Furthermore, we performed K-M survival analysis and time-dependent ROC analysis to accurately assess the predictive performance of the prognostic signature in different datasets. As illustrated in Figure 5D, a total of 65 OSCC patients in testing set were separated into a high-risk group (n = 31) and a low-risk group (n = 34), and patients in high-risk group had a significantly worse OS compared to those in low-risk group (log-rank p = 6.558 × 10−4). Following that, the prognostic signature also demonstrated a favorable predictive power for 1-, 3-, and 5-year survival in testing set, with AUC values of 0.726, 0.781, and 0.781, respectively (Figure 5G). Additionally, a total of 96 patients in GSE41613 were divided into a high-risk group (n = 69) and a low-risk group (n = 27) (Figure 5E). A total of 68 patients in GSE42743 were also divided into a high-risk group (n = 28) and a low-risk group (n = 40) (Figure 5F). The K-M curves indicated that the OS of patients in high-risk group was significantly worse than those in low-risk group in both two external validation sets (log-rank p = 2.703 × 10−2 for GSE41613 set and log-rank p = 4.682×10−2 for GSE42743 set).
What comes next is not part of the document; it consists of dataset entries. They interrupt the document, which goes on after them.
/-- Where a lane's access is served here and now; none when the lane has been dealt with: stopped, held, sent away, or its
attempt aborted. `plain` accesses migrate; LDRO and PREF do not. An access follows the thread's own earlier request to its element
(R286): DEDUCED (log 70), the lane is held until that has performed. -/
def State.locate (s : State) (r : Ref) (h : Hart) (space va bytes : Nat) (write : Bool) (sl : BitVec 3) (sx : Bool) : Option Loc × State :=
  let ctx := s.ctxOf r
  let tx := h.tx.depth != 0
  if space != 0 then
    let key := r.key ctx space va
    if tx && space == 1 then (none, s.txAbort r .nonlocal 0)
    else if s.scored key then (none, s.holdScored r h)
    else (some (.bank ⟨key / 64, va / 64, space, ctx⟩ key), s)
  else
    match s.walk r h va write with
    | (none, s) => (none, s)
    | (some leaf, s) =>
      let here := leaf.home == s.homeId r.core
      let roRead := leaf.ro && !write
      if s.pinned h && !roRead then (none, s.raise r (globalStop .pinnedGlobal va write leaf.home))
      else if tx && !here then (none, s.txAbort r .nonlocal 0)
      else if (here || roRead) && s.requestOut h.tid ctx va bytes then (none, s.hold r (.ordered va bytes))
      else if here || roRead then
        match s.atHome r h leaf va bytes write with
        | (none, s) => (none, s)
        | (some dpa, s) =>
          let line : Line := ⟨dpa / 64, va / 64, 0, ctx⟩
          if roRead then (some (.cached line dpa), s.roCost r h dpa) else (some (.home line dpa), s)
      else (none, s.migrate r leaf.home sl sx va)

/-- Sectors that the issue touches (R517). -/
def State.touch (s : State) (key : Nat) : State :=
  { s with cur := { s.cur with sectors := if s.cur.sectors.contains (key / 32) then s.cur.sectors else s.cur.sectors ++ [key / 32] } }

/-- Elements of global memory that a request carries, by their addresses, which no storage key equals. -/
def State.touchAll (s : State) (vas : List Nat) : State := vas.foldl (fun s va => s.touch (2 ^ 60 + va)) s

/-! ### Basting (R288 to R291) -/

/-- Entries of a party that cover a byte, lowest SEQ first: the log's, then the buffer's. -/
def Baste.covers (e : Baste) (ctx : Nat) (party : Word) (va : Nat) : Bool :=
  e.ctx == ctx && e.party == party && decide (e.addr.toNat ≤ va) && decide (va < e.addr.toNat + 2 ^ e.esize.toNat)

def Baste.byteAt (e : Baste) (va : Nat) : Byte := e.data.extractLsb' (8 * (va % 8)) 8

/-- What a plain load of a party reads of a byte, and whether it is poisoned (R291, R471). -/
def State.plainByte (s : State) (core ctx : Nat) (party : Word) (va : Nat) (mem : Byte × Bool) : Byte × Bool :=
  let k := s.core core
  match ((k.log ++ k.buffer).filter fun e => e.covers ctx party va).getLast? with
  | some e => (e.byteAt va, e.poisoned)
  | none => mem

/-- A run of bytes of memory with their poison, as a party's plain load reads it at its home. -/
def State.plainBytes (s : State) (core ctx : Nat) (party : Word) (va key n : Nat) : List (Byte × Bool) :=
  (List.range n).map fun i => s.plainByte core ctx party (va + i) (Memory.get s.mem (key + i), s.poison.contains (granule (key + i)))

/-- Entries that the basting log holds (R289). -/
def State.logCap (s : State) : Nat := s.bar.logsz * 2 ^ 20 / 32

/-- Is there room for n more entries (R290)? -/
def State.basteRoom (s : State) (core n : Nat) : Bool :=
  let k := s.core core
  decide (k.buffer.length + n ≤ 16384) || (!k.retired && decide (k.log.length + k.buffer.length + n ≤ 16384 + s.logCap))

/-- Fresh consecutive SEQ values in the existing order, when the oldest entry lags by 2^30 (R288). -/
def Core.renumbered (k : Core) : Core :=
  match (k.log ++ k.buffer).head? with
  | none => k
  | some e =>
    if (k.seq - e.seq).toNat < 2 ^ 30 then k
    else
      let give := fun (l : List Baste) (first : Word) => l.mapIdx fun i (e : Baste) => { e with seq := first + BitVec.ofNat 32 i }
      let n := BitVec.ofNat 32 k.log.length
      { k with log := give k.log k.seq, buffer := give k.buffer (k.seq + n), seq := k.seq + n + BitVec.ofNat 32 k.buffer.length }

/-- An entry enters the buffer with the next SEQ; a full buffer moves its lowest to the log, which the entry's context counts (R290,
R507). -/
def State.enterBuffer (s : State) (core : Nat) (entry : Word → Baste) (system : Bool := false) : State :=
  let full := decide (16384 ≤ (s.core core).buffer.length)
  let moved := if full then (s.core core).buffer.take 1 else []
  let s := s.modCore core fun k =>
    Core.renumbered { k with seq := k.seq + 1, log := k.log ++ moved, buffer := (if full then k.buffer.drop 1 else k.buffer) ++ [entry k.seq] }
  moved.foldl (fun s e => s.event core e.ctx 0x0C 1 system) s

/-- A plain store of one element enters the buffer. -/
def State.basteOne (s : State) (core ctx : Nat) (party : Word) (ovl ord : BitVec 16) (system poisoned : Bool) (va n v : Nat) : State :=
  (s.event core ctx 0x0B 1 system).enterBuffer core (system := system) fun seq =>
    { addr := BitVec.ofNat 48 va, esize := BitVec.ofNat 3 (Nat.log2 n), held := false, ctx, party, ovl, ord
      seq, data := BitVec.ofNat 64 (v * 256 ^ (va % 8)), poisoned }

/-- A plain global store performs: an entry for the element, or one for each half of 16 bytes (R288). -/
def State.baste (s : State) (r : Ref) (h : Hart) (poisoned : Bool) (va n v : Nat) : State :=
  let party := s.partyOf h
  let put := fun (s : State) (va n v : Nat) => s.basteOne r.core (s.ctxOf r) party (ovlOf h.pc) (s.ordOf r h) h.tstate.priv poisoned va n v
  if n = 16 then put (put s va 8 (v % 2 ^ 64)) (va + 8) 8 (v / 2 ^ 64) else put s va n v

/-! ### Attempts (R343, R346) -/

/-- a is older than b (R341). -/
def TxAge.older (a b : TxAge) : Bool :=
  decide (a.cycle < b.cycle) || (a.cycle == b.cycle && (decide (a.core < b.core) || (a.core == b.core &&
    (decide (a.slot < b.slot) || (a.slot == b.slot && decide (a.lane < b.lane))))))

def Hart.older (h k : Hart) : Bool :=
  match h.tx.age, k.tx.age with
  | some a, some b => a.older b
  | _, _ => false

/-- An access of an attempt meets the others on its line: it aborts when one of them is older, else they do (R346). -/
def State.txMeets (s : State) (h : Hart) (phys : Nat) (write : Bool) : Option State :=
  let others := (s.attemptsOn phys write).filter fun e => e.2.tid != h.tid
  if others.any fun e => e.2.older h then none
  else some (others.foldl (fun s e => s.txAbort e.1 .conflict 0) s)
Moreover, the AUC values of the ROC curves for 1-, 3-, and 5-year survival in GSE41613 set were 0.673, 0.638, and 0.646, respectively (Figure 5H) and in GSE42743 set, the AUC values for 1-, 3-, and 5-year survival were 0.619, 0.610, and 0.692, respectively (Figure 5I). Collectively, our results proved that the 13-ARGs prognostic signature was predictive of survival in OSCC patients both in internal and external validation sets.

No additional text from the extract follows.